Politicians Using Online Platforms for Public Opinion Rigging and Distortion
There is an old saying that goes, “the idle mind is the devil’s workshop.” This saying could not be more befitting than when describing the Nigerian youths especially at this time when the country is gearing up to conduct the 2015 general elections.
As it has been described by African journalist, writer and novelist, Adaobi Tricia Nwaubani on BBC’s Letter from Africa; most of the elections held in Nigeria in the past decades have been characterized by thuggery.
Politics has often been referred to as a dirty game. To survive the political temperature a politician must learn how to navigate through the cut-throat game and master the art of getting his/her hands dirty without ever getting caught. The Nigerian political scene seems to be no exception.
Nigerian politicians are said to exploit the country’s pool of millions of jobless youths and recruit them in a propaganda campaign that will see them get voted into office. The job description for these youths varies from intimidating political opponents, seizing election ballot boxes to even clobbering the uncooperative electoral officials.
However, with the technology revolution sweeping across the African continent, the way of doing business (even bad businesses) have taken an all new cyber dimension.
Unlike the past, where dirty politicians would be arming their hired “army” with machetes, missiles and matches, they are now arming them with laptops, smartphones and internet connections. All the necessary hardware and software to take the game of dirty politics to the digital online-realm.
Dirty politicians running for office in the 2015 general elections are busy recruiting youths across the country. In order to storm the cyberspace and harass, intimidate and persecute their political opponents or any other party who holds a different view from theirs. For these “internet warriors” online political propaganda is a full-time job. With some working from the comfort of their homes and others from the office but for the majority, it is an around the clock job.
The BBC article features one 28-year-old chemistry graduate who now has a job to patrol the online war front on behalf of a popular Nigerian politician. Each morning he wakes up, dresses up like he’s going to work and takes about a 20-minute drive to their base of operations where he joins dozens of other youths all employed for the same cause.
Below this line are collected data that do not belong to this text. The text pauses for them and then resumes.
-- ==== Sys2Proof/Laws/Frames.lean ====
section
/-! SUPPORT. The frame of each shared operation, in one equation: the result is the state with the named fields changed and
nothing else. -/

namespace Sys2Proof.Machine

/-- The flag and the STAT request alone (R161). -/
theorem updateCoincidence_frame (a : Bool) (s : State) :
    updateCoincidence a s = { s with
      coin := (updateCoincidence a s).coin, out := (updateCoincidence a s).out } := rfl

/-- The queue and its head alone (R180). -/
theorem oamScan_frame (s : State) :
    oamScan s = { s with
      queue := (oamScan s).queue, head := (oamScan s).head } := rfl

/-- OAM_SEARCH entry (R159). -/
theorem enterOam_frame (s : State) :
    enterOam s = { s with
      mode := (enterOam s).mode, wlc := (enterOam s).wlc, queue := (enterOam s).queue,
      head := (enterOam s).head, out := (enterOam s).out } := rfl

/-- The background fetcher's start; the latches stay (R199). -/
theorem initBgFetcher_frame (s : State) :
    initBgFetcher s = { s with
      fphase := (initBgFetcher s).fphase, fsub := (initBgFetcher s).fsub, savedPhase := (initBgFetcher s).savedPhase,
      bgTile := (initBgFetcher s).bgTile, winTile := (initBgFetcher s).winTile, bgLo := (initBgFetcher s).bgLo,
      bgHi := (initBgFetcher s).bgHi, bgCount := (initBgFetcher s).bgCount } := rfl

/-- The window flags and the discard count alone (R204). -/
theorem initWindowAndDiscard_frame (s : State) :
    initWindowAndDiscard s = { s with
      winLine := (initWindowAndDiscard s).winLine, winMode := (initWindowAndDiscard s).winMode, winDrawn := (initWindowAndDiscard s).winDrawn,
      discard := (initWindowAndDiscard s).discard } := rfl

/-- The sprite fetcher and the slots; the queue stays (R231). -/
theorem initSprites_frame (s : State) :
    initSprites s = { s with
      head := (initSprites s).head, sactive := (initSprites s).sactive, sphase := (initSprites s).sphase,
      ssub := (initSprites s).ssub, slots := (initSprites s).slots } := rfl

/-- PIXEL_TRANSFER entry (R153). -/
theorem enterTransfer_frame (s : State) :
    enterTransfer s = { s with
      mode := (enterTransfer s).mode, cursor := (enterTransfer s).cursor, fphase := (enterTransfer s).fphase,
      fsub := (enterTransfer s).fsub, savedPhase := (enterTransfer s).savedPhase, bgTile := (enterTransfer s).bgTile,
      winTile := (enterTransfer s).winTile, bgLo := (enterTransfer s).bgLo, bgHi := (enterTransfer s).bgHi,
      bgCount := (enterTransfer s).bgCount, winLine := (enterTransfer s).winLine, winMode := (enterTransfer s).winMode,
      winDrawn := (enterTransfer s).winDrawn, discard := (enterTransfer s).discard, head := (enterTransfer s).head,
      sactive := (enterTransfer s).sactive, sphase := (enterTransfer s).sphase, ssub := (enterTransfer s).ssub,
      slots := (enterTransfer s).slots } := rfl

/-- HBLANK entry (R155). -/
theorem enterHblank_frame (s : State) :
    enterHblank s = { s with
      mode := (enterHblank s).mode, out := (enterHblank s).out } := rfl

/-- VBLANK entry (R160). -/
theorem enterVblank_frame (s : State) :
    enterVblank s = { s with
      mode := (enterVblank s).mode, out := (enterVblank s).out } := rfl

/-- The line counters (R157). -/
theorem nextLine_frame (s : State) :
    nextLine s = { s with
      dot := (nextLine s).dot, wlc := (nextLine s).wlc, winDrawn := (nextLine s).winDrawn,
      ly := (nextLine s).ly } := rfl

/-- The next line's mode (R157). -/
theorem startLine_frame (s : State) :
    startLine s = { s with
      mode := (startLine s).mode, wlc := (startLine s).wlc, queue := (startLine s).queue,
      head := (startLine s).head, out := (startLine s).out } := by
  unfold startLine
  split <;> split <;> rfl

/-- The end of a line (R157). -/
theorem endOfLine_frame (s : State) :
    endOfLine s = { s with
      dot := (endOfLine s).dot, wlc := (endOfLine s).wlc, winDrawn := (endOfLine s).winDrawn,
      ly := (endOfLine s).ly, coin := (endOfLine s).coin, mode := (endOfLine s).mode,
      queue := (endOfLine s).queue, head := (endOfLine s).head, out := (endOfLine s).out } := by
  unfold endOfLine
  rw [startLine_frame]
  rfl

/-- TI (R192). -/
theorem fetchTileIndex_frame (s : State) :
    fetchTileIndex s = { s with
      tileLatch := (fetchTileIndex s).tileLatch, fphase := (fetchTileIndex s).fphase, fsub := (fetchTileIndex s).fsub } := rfl

/-- LO (R193). -/
theorem fetchLowPlane_frame (s : State) :
    fetchLowPlane s = { s with
      loLatch := (fetchLowPlane s).loLatch, fphase := (fetchLowPlane s).fphase, fsub := (fetchLowPlane s).fsub } := rfl

/-- HI (R194). -/
theorem fetchHighPlane_frame (s : State) :
    fetchHighPlane s = { s with
      hiLatch := (fetchHighPlane s).hiLatch, fphase := (fetchHighPlane s).fphase, fsub := (fetchHighPlane s).fsub } := rfl

/-- PUSH (R195). -/
theorem pushTile_frame (s : State) :
    pushTile s = { s with
      bgLo := (pushTile s).bgLo, bgHi := (pushTile s).bgHi, bgCount := (pushTile s).bgCount,
      winTile := (pushTile s).winTile, bgTile := (pushTile s).bgTile, fphase := (pushTile s).fphase,
      fsub := (pushTile s).fsub } := by
  unfold pushTile
  split <;> rfl

/-- A background fetcher dot (R191). -/
theorem bgFetchDot_frame (s : State) :
    bgFetchDot s = { s with
      tileLatch := (bgFetchDot s).tileLatch, loLatch := (bgFetchDot s).loLatch, hiLatch := (bgFetchDot s).hiLatch,
      bgLo := (bgFetchDot s).bgLo, bgHi := (bgFetchDot s).bgHi, bgCount := (bgFetchDot s).bgCount,
      winTile := (bgFetchDot s).winTile, bgTile := (bgFetchDot s).bgTile, fphase := (bgFetchDot s).fphase,
      fsub := (bgFetchDot s).fsub } := by
  unfold bgFetchDot
  split
  · split
    · rfl
    · rfl
    · rfl
    · rw [pushTile_frame]
  · rfl

/-- The background pair alone (R202). -/
theorem shiftBg_frame (s : State) :
    shiftBg s = { s with
      bgLo := (shiftBg s).bgLo, bgHi := (shiftBg s).bgHi, bgCount := (shiftBg s).bgCount } := rfl

/-- A window start, or nothing (R205). -/
theorem windowCheck_frame (s : State) :
    windowCheck s = { s with
      winMode := (windowCheck s).winMode, winDrawn := (windowCheck s).winDrawn, bgLo := (windowCheck s).bgLo,
      bgHi := (windowCheck s).bgHi, bgCount := (windowCheck s).bgCount, fphase := (windowCheck s).fphase,
      fsub := (windowCheck s).fsub, winTile := (windowCheck s).winTile } := by
  unfold windowCheck
  split <;> rfl

/-- A sprite trigger, or nothing (R220, R221). -/
theorem spriteCheck_frame (s : State) :
    spriteCheck s = { s with
      sactive := (spriteCheck s).sactive, savedPhase := (spriteCheck s).savedPhase, sphase := (spriteCheck s).sphase,
      ssub := (spriteCheck s).ssub } := by
  unfold spriteCheck
  split <;> rfl

/-- The end of a sprite fetch (R226). -/
theorem finishSprite_frame (e : Sprite) (s : State) :
    finishSprite e s = { s with
      slots := (finishSprite e s).slots, head := (finishSprite e s).head, sactive := (finishSprite e s).sactive,
      fphase := (finishSprite e s).fphase, fsub := (finishSprite e s).fsub } := rfl

/-- A sprite fetcher dot (R222): the background pair, the cursor and the frame buffer stay (R221). -/
theorem spriteFetchDot_frame (s : State) :
    spriteFetchDot s = { s with
      saddr := (spriteFetchDot s).saddr, sLo := (spriteFetchDot s).sLo, sHi := (spriteFetchDot s).sHi,
      sphase := (spriteFetchDot s).sphase, ssub := (spriteFetchDot s).ssub, slots := (spriteFetchDot s).slots,
      head := (spriteFetchDot s).head, sactive := (spriteFetchDot s).sactive, fphase := (spriteFetchDot s).fphase,
      fsub := (spriteFetchDot s).fsub, faulted := (spriteFetchDot s).faulted } := by
  unfold spriteFetchDot
  split
  · rfl
  · split
    · split <;> rfl
    · rfl

/-- A dot that writes a pixel (R240). -/
theorem writePixel_frame (s : State) :
    writePixel s = { s with
      bgLo := (writePixel s).bgLo, bgHi := (writePixel s).bgHi, bgCount := (writePixel s).bgCount,
      slots := (writePixel s).slots, cursor := (writePixel s).cursor, fb := (writePixel s).fb } := rfl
There work is to bombard positive articles and new coverage about their politicians with praises and positive comments. While shotting down positive articles and news coverage on their employer’s political opponents with negative and condescending comments.
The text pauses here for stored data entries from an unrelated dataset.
/-- The last background tile starts at 0x17F0, by the signed addressing; by the unsigned one it is lower (R91). -/
theorem tileBase_le (s : State) (i : Byte) : tileBase s i ≤ 0x17F0 := by
  unfold tileBase
  split
  next => have : i.toNat < 256 := i.isLt; omega
  next => have : i.toInt < 128 := BitVec.toInt_lt; omega

theorem dataAddr_le (s : State) : dataAddr s ≤ 0x17FE := by
  have htile := tileBase_le s s.tileLatch
  unfold dataAddr
  split <;> omega

theorem spriteLine_lt (s : State) (e : Sprite) : spriteLine s e < objHeight s := by
  have hpos : 0 < objHeight s := by have := objHeight_cases s; omega
  have hrow := Nat.mod_lt (s.ly + 16 - e.y).toNat hpos
  simp only [spriteLine]
  split <;> omega

/-- A sprite's row names a tile of the table and a row of that tile (R98, R223): `tile & 0xFE` leaves room for the bottom
half's next tile. -/
theorem spriteRow_bounds (s : State) (e : Sprite) : (spriteRow s e).1 ≤ 255 ∧ (spriteRow s e).2 ≤ 7 := by
  have hline := spriteLine_lt s e
  unfold objHeight at hline
  split at hline
  next htall =>
    have heven : (e.tile &&& 0xFE).toNat ≤ 254 := by rw [BitVec.toNat_and]; exact Nat.and_le_right
    simp only [spriteRow, if_pos htall]
    omega
  next hsmall =>
    have htile : e.tile.toNat < 256 := e.tile.isLt
    simp only [spriteRow, if_neg hsmall]
    omega

theorem spriteRowAddr_le (s : State) (e : Sprite) : spriteRowAddr s e ≤ 0x0FFE := by
  obtain ⟨htile, hrow⟩ := spriteRow_bounds s e
  unfold spriteRowAddr
  omega

/-- `saddr` holds the offset of a sprite row whole (R40, R66). -/
theorem toNat_ofNat_spriteRowAddr (s : State) (e : Sprite) :
    (BitVec.ofNat 13 (spriteRowAddr s e)).toNat = spriteRowAddr s e :=
  (BitVec.toNat_ofNat _ _).trans (Nat.mod_eq_of_lt (Nat.lt_of_le_of_lt (spriteRowAddr_le s e) (by decide)))

/-- Settles O44, from the bound of each offset. -/
theorem computedOffsetsLieInVram : Obligations.ComputedOffsetsLieInVram := fun s e =>
  have ⟨hlow, hhigh⟩ := mapAddr_bounds s
  ⟨hlow, hhigh, dataAddr_le s, spriteRowAddr_le s e, toNat_ofNat_spriteRowAddr s e⟩

end Sys2Proof.Machine
end

section
/-! The memory ports while they are open (R67, R68), and that both are open while the display is off (R70). Settles
O27. -/

namespace Sys2Proof.Machine

theorem exec_vrd_of_open {s : State} (hopen : vramOpen s = true) (a : Offset) :
    exec (.vrd a) s = .next (answer (Memory.read s.vram (a.toNat % 8192)) s) := by
  rw [exec, execVrd, if_pos hopen, vramByte_vramOffset]

theorem exec_ord_of_open {s : State} (hopen : oamOpen s = true) (a : Offset) :
    exec (.ord a) s = .next (answer (Memory.read s.oam (a.toNat % 160)) s) := by
  rw [exec, execOrd, if_pos hopen, oamByte, oamOffset]

theorem exec_vwr_of_open {s : State} (hopen : vramOpen s = true) (a : Offset) (d : Byte) :
    exec (.vwr a d) s = .next (storeVram (a.toNat % 8192) d (clearOut s)) := by
  rw [exec, execVwr, if_pos hopen, vramOffset_eq]

theorem exec_owr_of_open {s : State} (hopen : oamOpen s = true) (a : Offset) (d : Byte) :
    exec (.owr a d) s = .next (storeOam (a.toNat % 160) d (clearOut s)) := by
  rw [exec, execOwr, if_pos hopen, oamOffset]

/-- With the display off the sequencer rests in HBLANK (R32), so neither gate is closed. -/
theorem Inv.open_of_off {s : State} (hinv : Inv s) (hoff : s.lcdc.getLsbD 7 = false) :
    vramOpen s = true ∧ oamOpen s = true := by
  obtain ⟨-, -, hmode⟩ := hinv.off_rest hoff
  rw [vramOpen, oamOpen, hmode]
  decide

/-- Settles O27: both gates are open, and a store gives back what was written to it. -/
theorem memoriesAreOpenWhileTheDisplayIsOff : Obligations.MemoriesAreOpenWhileTheDisplayIsOff := by
  intro s a hinv hoff
  obtain ⟨hvram, hoam⟩ := hinv.open_of_off hoff
  obtain ⟨hvramSorted, -⟩ := hinv.vram_wf
  obtain ⟨hoamSorted, -⟩ := hinv.oam_wf
  exact ⟨exec_vrd_of_open hvram a, exec_ord_of_open hoam a, fun d =>
    ⟨⟨_, exec_vwr_of_open hvram a d, Memory.read_write_same s.vram _ d hvramSorted⟩,
      ⟨_, exec_owr_of_open hoam a d, Memory.read_write_same s.oam _ d hoamSorted⟩⟩⟩

end Sys2Proof.Machine
end

section
/-! Where the rows of a tile stand in VRAM: the row a sprite takes (R98, R223, R224), and the base of a tile in each
addressing mode (R91). Settles O50 and O43. -/

namespace Sys2Proof.Machine

/-- The row of the line below the top of an entry, an 8-bit value (R223). -/
theorem toNat_lineBelowTop (ly y : Byte) : (ly + 16 - y).toNat = (ly.toNat + 16 + 256 - y.toNat) % 256 := by
  bv_omega

/-- The row of R223 over the numbers of the state's bytes. -/
theorem spriteLine_eq (s : State) (e : Sprite) :
    spriteLine s e =
      if e.attr.getLsbD 6 then objHeight s - 1 - (s.ly.toNat + 16 + 256 - e.y.toNat) % 256 % objHeight s
      else (s.ly.toNat + 16 + 256 - e.y.toNat) % 256 % objHeight s := by
  rw [← toNat_lineBelowTop]
  rfl

/-- The bottom tile of a 16-row sprite follows its top tile (R98), because the top tile has bit 0 clear. -/
theorem toNat_bottomTile (tile : Byte) : (tile ||| 0x01).toNat = (tile &&& 0xFE).toNat + 1 := by
  have hclear : (tile &&& 0xFE) &&& 0x01 = 0 := by rw [BitVec.and_assoc]; exact BitVec.and_zero
  have hset : tile ||| 0x01 = (tile &&& 0xFE) ||| 0x01 := by
    have hmask : (0xFE : Byte) = ~~~0x01 := rfl
    ext k hk
    rw [hmask, BitVec.getElem_or, BitVec.getElem_or, BitVec.getElem_and, BitVec.getElem_not]
    cases tile[k] <;> cases (0x01 : Byte)[k] <;> rfl
  rw [hset, ← BitVec.add_eq_or_of_and_eq_zero _ _ hclear, BitVec.toNat_add_of_and_eq_zero hclear]
  rfl

theorem spriteRowAddr_of_small {s : State} (e : Sprite) (hsmall : objSize s = false) :
    spriteRowAddr s e = 16 * e.tile.toNat + 2 * spriteLine s e := by
  rw [spriteRowAddr, spriteRow, if_neg (Bool.eq_false_iff.mp hsmall)]

/-- The two tiles of a 16-row sprite lie one after the other, so its 16 rows are contiguous from its top tile on. -/
theorem spriteRowAddr_of_tall {s : State} (e : Sprite) (htall : objSize s = true) :
    spriteRowAddr s e = 16 * (e.tile &&& 0xFE).toNat + 2 * spriteLine s e := by
  simp only [spriteRowAddr, spriteRow, if_pos htall]
  omega

/-- Row 8 of a 16-row sprite is row 0 of its bottom tile (R98). -/
theorem spriteRowAddr_of_tall_bottom {s : State} {e : Sprite} (htall : objSize s = true) (hrow : 8 ≤ spriteLine s e) :
    spriteRowAddr s e = 16 * (e.tile ||| 0x01).toNat + 2 * (spriteLine s e - 8) := by
  rw [spriteRowAddr_of_tall e htall, toNat_bottomTile]
  omega

/-- Settles O50: the row is `spriteLine`, and its address follows by the height and, for a tall sprite, the half. -/
theorem spriteRowsComeFromTheirTile : Obligations.SpriteRowsComeFromTheirTile := by
  intro s e height line row
  have hrow : spriteLine s e = row := spriteLine_eq s e
  rw [← hrow]
  exact ⟨spriteRowAddr_of_small e, fun htall _ => spriteRowAddr_of_tall e htall, spriteRowAddr_of_tall_bottom⟩

theorem tileBase_of_unsigned {s : State} (i : Byte) (hmode : tileData s = true) : tileBase s i = 16 * i.toNat :=
  if_pos hmode

/-- The signed addressing never reaches below offset 0x0800, so no index is cut off at 0 (R91). -/
theorem tileBase_of_signed {s : State} (i : Byte) (hmode : tileData s = false) :
    (tileBase s i : Int) = 0x1000 + 16 * i.toInt := by
  have hlow : -128 ≤ i.toInt := BitVec.le_toInt i
  rw [tileBase, if_neg (Bool.eq_false_iff.mp hmode), Int.toNat_of_nonneg (by omega)]

theorem tileBase_of_signed_low {s : State} {i : Byte} (hi : i.toNat < 128) (hmode : tileData s = false) :
    tileBase s i = 0x1000 + 16 * i.toNat := by
  have hbase := tileBase_of_signed i hmode
  have hnum : i.toInt = i.toNat := BitVec.toInt_eq_toNat_of_lt (by omega)
  omega

/-- An index from 128 on is 256 less when signed, which takes back the 0x1000 of the base: the modes share these tiles
(R91). -/
theorem tileBase_of_high (s : State) {i : Byte} (hi : 128 ≤ i.toNat) : tileBase s i = 16 * i.toNat := by
  cases hmode : tileData s with
  | true => exact tileBase_of_unsigned i hmode
  | false =>
    have hbase := tileBase_of_signed i hmode
    have hnum : i.toInt = i.toNat - 256 := by rw [BitVec.toInt_eq_toNat_cond, if_neg (by omega)]; rfl
    omega

/-- Settles O43, a lemma for each part of the table and each mode. -/
theorem tileAddressingModes : Obligations.TileAddressingModes := fun s i =>
  ⟨tileBase_of_unsigned i, tileBase_of_signed i, tileBase_of_signed_low, tileBase_of_high s⟩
The chemistry graduate told BBC, “I, usually, use corruption and ethnicity to attack.”
Something interesting about these “internet warriors” is that they have no true allegiance to any politician, except to the politician who hires them and for the period during which they are hired. They can easily switch camp, from one politician to the next, if and when they see greener pastures somewhere else.
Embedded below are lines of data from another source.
-- ==== Sys2Proof/Machine/Meetings.lean ====
section
/-! DEFINITION. The commands and events that are taken while a decision waits for its resolution requests: what each
does is its own row's meaning, up to the first request of a row that makes one (R26, R38, R46, R72, R73, R134), and
which are taken before the decision or after it (R77, R112, R134). -/

namespace Sys2Proof.Machine

/-! ### What a row does while a decision waits -/

/-- What a command does to the device while its port carries it out, and its answer (R169), for the commands that make
no request. SET CLOCK and ACTIVATE may make requests (R39); events are no commands of a port. -/
def plainCommand : Instr → Option (State → State × Answer)
  | .writeBlock p a => some (judgePayload a (writeBlock p))
  | .freeBlocks p a => some (judgePayload a (freeBlocks p))
  | .readBlock _ a => some (judgePayload a readBlock)
  | .defineSpace p a => some (judgePayload a (defineSpace p))
  | .stageSpace p a => some (judgePayload a (stageSpace p))
  | .cancelStage p a => some (judgePayload a (cancelStage p))
  | .retireSpace p a => some (judgePayload a (retireSpace p))
  | .readSpace p a => some (judgePayload a (readSpace p))
  | .purge p a => some (judgePayload a (purge p))
  | .setPosture p a => some (judgePayload a (setPosture p))
  | .setSiteAllowance p a => some (judgePayload a (setSiteAllowance p))
  | .forceExit p a => some (judgePayload a (forceExit p))
  | .readRoom p a => some (judgePayload a (readRoom p))
  | .createWorkOrder p a => some (judgePayload a (createWorkOrder p))
  | .endorse p a => some (judgePayload a (endorse p))
  | .withdraw p a => some (judgePayload a (withdraw p))
  | .readWorkOrder p a => some (judgePayload a (readWorkOrder p))
  | .issuePermit p a => some (judgePayload a (issuePermit p))
  | .revoke p a => some (judgePayload a (revoke p))
  | .readPermit p a => some (judgePayload a (readPermit p))
  | .bindDoor p a => some (judgePayload a (bindDoor p))
  | .readDoor p a => some (judgePayload a (readDoor p))
  | .remoteConsent p a => some (judgePayload a (remoteConsent p))
  | .holdLane p a => some (judgePayload a (setHold true Slot.freeze p))
  | .releaseLane p a => some (judgePayload a (setHold false Slot.thaw p))
  | .resetLane p a => some (judgePayload a (resetLane p))
  | .setTimings p a => some (judgePayload a (setTimings p))
  | .readStatus p a => some (judgePayload a (readStatus p))
  | .estateClear p a => some (judgePayload a (estateClear p))
  | .unknownCommand .. => some (refuse .unknownCommand)
  | .setClock _ (.malformed _) | .activate _ (.malformed _) => some (refuse .badArgument)
  | .setClock _ (.fields _) | .activate _ (.fields _) => none
  | .powerOn | .commandFrameReceived .. | .frameGapTimeout _ | .portBreak _ | .readyLineAsserted _
  | .frameFinished .. | .secondTick | .passageDeadline _ | .stepDeadline _ | .consentDeadline _
  | .checkinDeadline _ | .stayDeadline _ | .selectionDeadline _ | .switchDeadline _ | .pollTurn _
  | .verdictSent _ | .cancelSent _ | .pollUnanswered _ | .presentEnter .. | .presentExit ..
  | .presentCheckin .. | .passage _ | .nothing _ | .laneBreakEnd _ | .framingError _ | .badLength .. => none

/-- The state that a meaning answers with. -/
def stateAfter : Host.Outcome State Fault Refusal → Option State
  | .next t => some t
  | .fault _ | .refused _ => none

/-- A port takes a command, up to the first request of one that makes any (R169). -/
def State.beginCommand (s : State) (p : Authority) (code : Byte) : Instr → State
  | .setClock _ (.fields a) => s.beginSetClock p a
  | .activate _ (.fields a) => s.beginActivate p a
  | i => carryOut p code ((plainCommand i).getD (refuse .unknownCommand)) s

/-- FRAME_FINISHED, up to the first request of the command taken behind the reply, if it makes any (R169, R176). -/
def State.beginFrameFinished (s : State) (p : Authority) (ready : Bool) : State :=
  match s.finishFrame p ready with
  | none => s
  | some t =>
    match t.frameToTake p with
    | none => t
    | some f => t.beginCommand p f.code (decodeCommand p f.code f.payload)

/-- What a row of the table does while a decision waits for its requests: what it always does, by its own meaning. A
row that makes requests does it up to the first of them, which waits for the resolver (R38). POWER_ON, which leaves
nothing of a decision, and COMMAND_FRAME_RECEIVED, whose command is a row of its own, are taken before the decision or
after it. A command stands here for one that its port takes (`Decision.leavesFree`). -/
def rowEffect (i : Instr) (s : State) : Option State :=
  match i with
  | .writeBlock p a => stateAfter (execWriteBlock p a s)
  | .freeBlocks p a => stateAfter (execFreeBlocks p a s)
  | .readBlock p a => stateAfter (execReadBlock p a s)
  | .defineSpace p a => stateAfter (execDefineSpace p a s)
  | .stageSpace p a => stateAfter (execStageSpace p a s)
  | .cancelStage p a => stateAfter (execCancelStage p a s)
  | .retireSpace p a => stateAfter (execRetireSpace p a s)
  | .readSpace p a => stateAfter (execReadSpace p a s)
  | .purge p a => stateAfter (execPurge p a s)
  | .setPosture p a => stateAfter (execSetPosture p a s)
  | .setSiteAllowance p a => stateAfter (execSetSiteAllowance p a s)
  | .forceExit p a => stateAfter (execForceExit p a s)
  | .readRoom p a => stateAfter (execReadRoom p a s)
  | .createWorkOrder p a => stateAfter (execCreateWorkOrder p a s)
  | .endorse p a => stateAfter (execEndorse p a s)
  | .withdraw p a => stateAfter (execWithdraw p a s)
  | .readWorkOrder p a => stateAfter (execReadWorkOrder p a s)
  | .issuePermit p a => stateAfter (execIssuePermit p a s)
  | .revoke p a => stateAfter (execRevoke p a s)
  | .readPermit p a => stateAfter (execReadPermit p a s)
  | .bindDoor p a => stateAfter (execBindDoor p a s)
  | .readDoor p a => stateAfter (execReadDoor p a s)
  | .remoteConsent p a => stateAfter (execRemoteConsent p a s)
  | .holdLane p a => stateAfter (execHoldLane p a s)
  | .releaseLane p a => stateAfter (execReleaseLane p a s)
  | .resetLane p a => stateAfter (execResetLane p a s)
  | .setTimings p a => stateAfter (execSetTimings p a s)
  | .readStatus p a => stateAfter (execReadStatus p a s)
  | .estateClear p a => stateAfter (execEstateClear p a s)
  | .unknownCommand p code bytes => stateAfter (execUnknownCommand p code bytes s)
  | .frameGapTimeout p => stateAfter (execFrameGapTimeout p s)
  | .portBreak p => stateAfter (execPortBreak p s)
  | .readyLineAsserted p => stateAfter (execReadyLineAsserted p s)
  | .frameFinished p ready => some (s.beginFrameFinished p ready)
  | .secondTick => some s.beginTick
  | .selectionDeadline n => some (s.beginDeadline n)
  | .setClock p a => some (s.beginCommand p 10 (.setClock p a))
  | .activate p a => some (s.beginCommand p 17 (.activate p a))
  | .passageDeadline d => stateAfter (execPassageDeadline d s)
  | .stepDeadline k => stateAfter (execStepDeadline k s)
  | .consentDeadline k => stateAfter (execConsentDeadline k s)
  | .checkinDeadline n => stateAfter (execCheckinDeadline n s)
  | .stayDeadline n => stateAfter (execStayDeadline n s)
  | .switchDeadline n => stateAfter (execSwitchDeadline n s)
  | .pollTurn l => stateAfter (execPollTurn l s)
  | .verdictSent l => stateAfter (execVerdictSent l s)
  | .cancelSent l => stateAfter (execCancelSent l s)
  | .pollUnanswered l => stateAfter (execPollUnanswered l s)
  | .presentEnter d c => some (s.answerPresent d c fun u => u.beginEnter d c)
  | .presentExit d c => stateAfter (execPresentExit d c s)
  | .presentCheckin d c => stateAfter (execPresentCheckin d c s)
  | .passage d => stateAfter (execPassage d s)
  | .nothing d => stateAfter (execNothing d s)
  | .laneBreakEnd l => stateAfter (execLaneBreakEnd l s)
  | .framingError p => stateAfter (execFramingError p s)
  | .badLength p length => stateAfter (execBadLength p length s)
  | .powerOn | .commandFrameReceived .. => none

/-! ### The decision that waits -/

/-- Two states agree on a door, its lane's hold flag and its slot. -/
def State.sameDoor (s t : State) (d : DoorId) : Bool :=
  decide (t.door d = s.door d) && decide ((t.lane d.lane).held = (s.lane d.lane).held) &&
    decide (t.slotOf d = s.slotOf d) && decide ((t.slotOf d).bind t.slot = (s.slotOf d).bind s.slot)

/-- Two states agree on what a decision is about that judges a room: the posture and the allowances of the room's site,
and the decision's door, the record of the room it writes, its permits, and its work orders. -/
def Decision.keeps (x : Decision) (r : Designator) (s t : State) : Bool :=
  decide (t.posture = s.posture) && decide (t.site r.site = s.site r.site) &&
    x.door.all (s.sameDoor t) && x.room.all (fun q => decide (t.numberedRecordOf q = s.numberedRecordOf q)) &&
    x.permits.all (fun n => decide (t.permit n = s.permit n)) &&
    x.workOrders.all fun n => decide (t.workOrder n = s.workOrder n)

/-- The port whose lines an event concerns. -/
def lineOf : Instr → Option Authority
  | .commandFrameReceived p _ | .frameGapTimeout p | .portBreak p | .readyLineAsserted p | .frameFinished p _
  | .framingError p | .badLength p _ => some p
  | _ => none

/-- A port takes a command now: it holds none, and no reply of it waits (R169). -/
def State.portFree (s : State) (p : Authority) : Bool :=
  decide ((s.port p).buffer = none) && decide ((s.port p).reply = none)

/-- The row may be taken at its port: a command where the port takes one now; and no command and no event of the lines
of the port whose command makes the decision, for that command is carried out whole (R169). -/
def Decision.leavesFree (x : Decision) (s : State) (i : Instr) : Bool :=
  (encodeCommand i).all (fun c => s.portFree c.1 && decide (x.port ≠ some c.1)) &&
    (lineOf i).all fun p => decide (x.port ≠ some p)

/-- The work orders that a decision is about, and those behind them whose turn in the same row is still to come (R77,
R112). -/
def Decision.orders (x : Decision) : List WorkOrderNo := x.workOrders ++ x.later

/-- Two decisions are about different doors, rooms, permits and work orders. -/
def Decision.apart (x y : Decision) : Bool :=
  (x.door.isNone || decide (x.door ≠ y.door)) && (x.room.isNone || decide (x.room ≠ y.room)) &&
    x.permits.all (fun n => !y.permits.contains n) && x.orders.all fun n => !y.orders.contains n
This particular internet warrior says there was a time he was working for the enemy’s camp, but he was not happy with the pay and working conditions. So he decamped to the opposition’s camp.
“They had promised us jobs, but when the time came, they offered all the positions to people from their constituency,” he said.
Another “internet warrior” says there are certain online platforms such as newspapers that block comments his team makes in support of their employer. While others allow only positive comments about a certain politician while blocking all negative comments made from a perceived enemy camp.
He says it all depends on whose payroll the online editor for the newspaper is being paid from.
Clearly there has been a paradigm shift of political thuggery from the traditional stealing of ballot boxes and bullying of electoral officials to a more cyber space political thuggery aimed at manipulating the country’s electoral climate. They are essentially rigging the public opinion.
For people depending on cyberspace to gauge issues touching on the Nigerian political climate and the forthcoming 2015 general elections, you may have a lot of surprises in store for you.